======== RECORDS PROVIDED ========

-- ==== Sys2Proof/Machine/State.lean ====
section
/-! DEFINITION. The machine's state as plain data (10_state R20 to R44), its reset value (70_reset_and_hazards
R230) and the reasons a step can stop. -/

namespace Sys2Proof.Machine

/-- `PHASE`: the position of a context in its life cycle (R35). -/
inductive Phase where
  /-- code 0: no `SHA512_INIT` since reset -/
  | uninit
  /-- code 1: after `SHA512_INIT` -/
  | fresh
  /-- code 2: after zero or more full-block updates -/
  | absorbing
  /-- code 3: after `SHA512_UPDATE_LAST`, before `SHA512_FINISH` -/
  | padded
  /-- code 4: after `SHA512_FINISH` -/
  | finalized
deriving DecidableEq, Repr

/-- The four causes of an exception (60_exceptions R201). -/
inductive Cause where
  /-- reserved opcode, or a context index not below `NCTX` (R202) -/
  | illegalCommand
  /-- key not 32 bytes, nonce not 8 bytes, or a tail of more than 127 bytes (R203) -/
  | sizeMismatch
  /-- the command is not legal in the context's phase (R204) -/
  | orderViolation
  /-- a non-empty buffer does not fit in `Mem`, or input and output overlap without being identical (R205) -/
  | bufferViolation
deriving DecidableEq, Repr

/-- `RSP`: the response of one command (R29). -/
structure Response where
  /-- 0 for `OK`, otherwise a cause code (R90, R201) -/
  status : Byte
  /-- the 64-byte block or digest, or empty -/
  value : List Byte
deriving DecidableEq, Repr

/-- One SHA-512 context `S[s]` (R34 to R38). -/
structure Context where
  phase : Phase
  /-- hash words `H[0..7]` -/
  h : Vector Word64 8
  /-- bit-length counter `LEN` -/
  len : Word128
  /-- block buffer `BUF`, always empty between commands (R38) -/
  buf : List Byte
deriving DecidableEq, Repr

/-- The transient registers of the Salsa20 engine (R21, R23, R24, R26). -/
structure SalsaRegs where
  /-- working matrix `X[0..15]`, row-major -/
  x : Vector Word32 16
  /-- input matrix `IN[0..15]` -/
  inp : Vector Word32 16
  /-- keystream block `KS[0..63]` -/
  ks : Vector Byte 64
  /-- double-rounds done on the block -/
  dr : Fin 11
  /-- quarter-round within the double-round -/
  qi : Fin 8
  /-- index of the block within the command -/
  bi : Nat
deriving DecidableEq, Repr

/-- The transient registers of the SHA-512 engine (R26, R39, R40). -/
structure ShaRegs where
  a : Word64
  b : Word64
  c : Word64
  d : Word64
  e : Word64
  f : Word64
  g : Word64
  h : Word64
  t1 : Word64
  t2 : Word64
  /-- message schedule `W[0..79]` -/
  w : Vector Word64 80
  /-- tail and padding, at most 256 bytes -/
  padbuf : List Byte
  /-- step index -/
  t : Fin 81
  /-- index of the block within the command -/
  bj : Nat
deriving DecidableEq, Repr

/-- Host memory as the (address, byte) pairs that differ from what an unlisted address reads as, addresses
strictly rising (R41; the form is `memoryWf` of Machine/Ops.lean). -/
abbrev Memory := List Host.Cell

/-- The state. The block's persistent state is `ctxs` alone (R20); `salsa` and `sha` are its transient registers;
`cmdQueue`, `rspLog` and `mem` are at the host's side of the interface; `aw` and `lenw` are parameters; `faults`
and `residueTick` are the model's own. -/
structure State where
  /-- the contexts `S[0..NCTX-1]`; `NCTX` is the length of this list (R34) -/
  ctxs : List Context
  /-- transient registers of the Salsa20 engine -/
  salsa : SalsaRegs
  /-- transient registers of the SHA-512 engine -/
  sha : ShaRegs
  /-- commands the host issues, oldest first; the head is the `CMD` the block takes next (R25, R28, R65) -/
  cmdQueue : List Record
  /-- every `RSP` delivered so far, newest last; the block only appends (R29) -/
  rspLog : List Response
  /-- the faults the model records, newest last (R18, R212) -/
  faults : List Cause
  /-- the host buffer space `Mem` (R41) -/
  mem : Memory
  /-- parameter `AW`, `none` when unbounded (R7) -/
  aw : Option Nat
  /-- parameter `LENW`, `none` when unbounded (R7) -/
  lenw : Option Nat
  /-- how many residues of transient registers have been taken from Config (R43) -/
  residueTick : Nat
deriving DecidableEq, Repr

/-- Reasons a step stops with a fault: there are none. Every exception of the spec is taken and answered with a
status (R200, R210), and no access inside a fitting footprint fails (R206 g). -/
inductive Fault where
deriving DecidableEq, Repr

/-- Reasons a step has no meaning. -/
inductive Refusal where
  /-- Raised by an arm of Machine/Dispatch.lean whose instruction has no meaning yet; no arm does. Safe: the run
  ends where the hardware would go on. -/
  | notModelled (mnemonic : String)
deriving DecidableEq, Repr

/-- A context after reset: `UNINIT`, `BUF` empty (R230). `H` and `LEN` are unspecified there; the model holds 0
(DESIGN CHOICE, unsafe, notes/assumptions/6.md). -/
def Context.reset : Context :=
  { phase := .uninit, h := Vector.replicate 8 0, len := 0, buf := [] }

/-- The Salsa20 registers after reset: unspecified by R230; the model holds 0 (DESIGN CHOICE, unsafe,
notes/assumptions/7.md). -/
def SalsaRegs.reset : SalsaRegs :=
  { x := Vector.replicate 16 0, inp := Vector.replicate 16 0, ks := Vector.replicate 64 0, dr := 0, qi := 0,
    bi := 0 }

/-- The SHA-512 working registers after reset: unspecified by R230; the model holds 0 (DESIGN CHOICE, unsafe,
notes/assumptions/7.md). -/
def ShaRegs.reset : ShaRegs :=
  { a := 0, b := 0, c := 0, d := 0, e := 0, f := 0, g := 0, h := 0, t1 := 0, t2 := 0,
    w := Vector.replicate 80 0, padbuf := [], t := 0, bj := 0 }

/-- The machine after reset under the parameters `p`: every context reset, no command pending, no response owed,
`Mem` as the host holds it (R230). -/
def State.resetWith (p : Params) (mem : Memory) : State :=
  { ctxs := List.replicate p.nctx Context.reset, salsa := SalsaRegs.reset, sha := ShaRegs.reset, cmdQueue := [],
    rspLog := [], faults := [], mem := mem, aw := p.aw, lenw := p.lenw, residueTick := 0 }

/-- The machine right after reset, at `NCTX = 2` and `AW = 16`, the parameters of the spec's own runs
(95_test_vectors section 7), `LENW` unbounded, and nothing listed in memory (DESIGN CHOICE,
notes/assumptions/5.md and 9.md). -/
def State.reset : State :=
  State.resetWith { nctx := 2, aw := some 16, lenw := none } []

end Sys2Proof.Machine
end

========
======== RECORDS PROVIDED ========

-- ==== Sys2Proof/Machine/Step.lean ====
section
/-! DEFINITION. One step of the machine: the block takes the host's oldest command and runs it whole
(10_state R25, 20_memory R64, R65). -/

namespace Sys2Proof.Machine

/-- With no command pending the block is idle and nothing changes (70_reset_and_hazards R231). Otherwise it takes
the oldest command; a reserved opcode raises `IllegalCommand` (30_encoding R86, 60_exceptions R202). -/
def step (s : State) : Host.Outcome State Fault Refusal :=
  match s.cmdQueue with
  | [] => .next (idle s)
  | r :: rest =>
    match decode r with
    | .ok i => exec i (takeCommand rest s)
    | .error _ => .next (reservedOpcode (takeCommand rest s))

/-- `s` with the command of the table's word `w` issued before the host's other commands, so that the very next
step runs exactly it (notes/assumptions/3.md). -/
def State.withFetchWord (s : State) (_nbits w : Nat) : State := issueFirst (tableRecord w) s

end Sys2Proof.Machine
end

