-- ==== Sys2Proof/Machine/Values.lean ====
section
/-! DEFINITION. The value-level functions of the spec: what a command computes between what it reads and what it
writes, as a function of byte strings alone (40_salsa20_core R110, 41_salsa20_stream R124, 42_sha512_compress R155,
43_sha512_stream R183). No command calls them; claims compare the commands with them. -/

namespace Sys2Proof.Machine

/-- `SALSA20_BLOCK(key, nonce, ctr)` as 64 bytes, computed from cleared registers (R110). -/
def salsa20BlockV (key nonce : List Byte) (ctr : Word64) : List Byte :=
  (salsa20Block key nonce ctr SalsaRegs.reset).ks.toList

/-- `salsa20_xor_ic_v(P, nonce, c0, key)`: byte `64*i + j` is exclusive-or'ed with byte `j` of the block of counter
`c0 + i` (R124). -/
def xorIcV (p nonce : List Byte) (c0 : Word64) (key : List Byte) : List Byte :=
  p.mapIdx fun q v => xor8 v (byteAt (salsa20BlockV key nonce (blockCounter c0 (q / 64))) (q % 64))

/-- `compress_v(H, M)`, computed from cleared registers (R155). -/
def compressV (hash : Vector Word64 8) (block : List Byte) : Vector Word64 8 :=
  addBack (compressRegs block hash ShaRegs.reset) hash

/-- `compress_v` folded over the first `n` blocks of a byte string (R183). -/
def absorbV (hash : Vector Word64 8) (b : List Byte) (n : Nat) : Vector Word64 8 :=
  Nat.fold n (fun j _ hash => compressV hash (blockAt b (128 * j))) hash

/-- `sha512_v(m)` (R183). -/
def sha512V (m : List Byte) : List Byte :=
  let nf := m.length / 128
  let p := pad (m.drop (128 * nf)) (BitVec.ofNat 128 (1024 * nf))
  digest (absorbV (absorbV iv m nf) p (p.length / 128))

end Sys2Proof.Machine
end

========

What is the number of lines in these entries that hold "next"? Reply with the figure alone.

RESULT OF THIS EXERCISE >> 4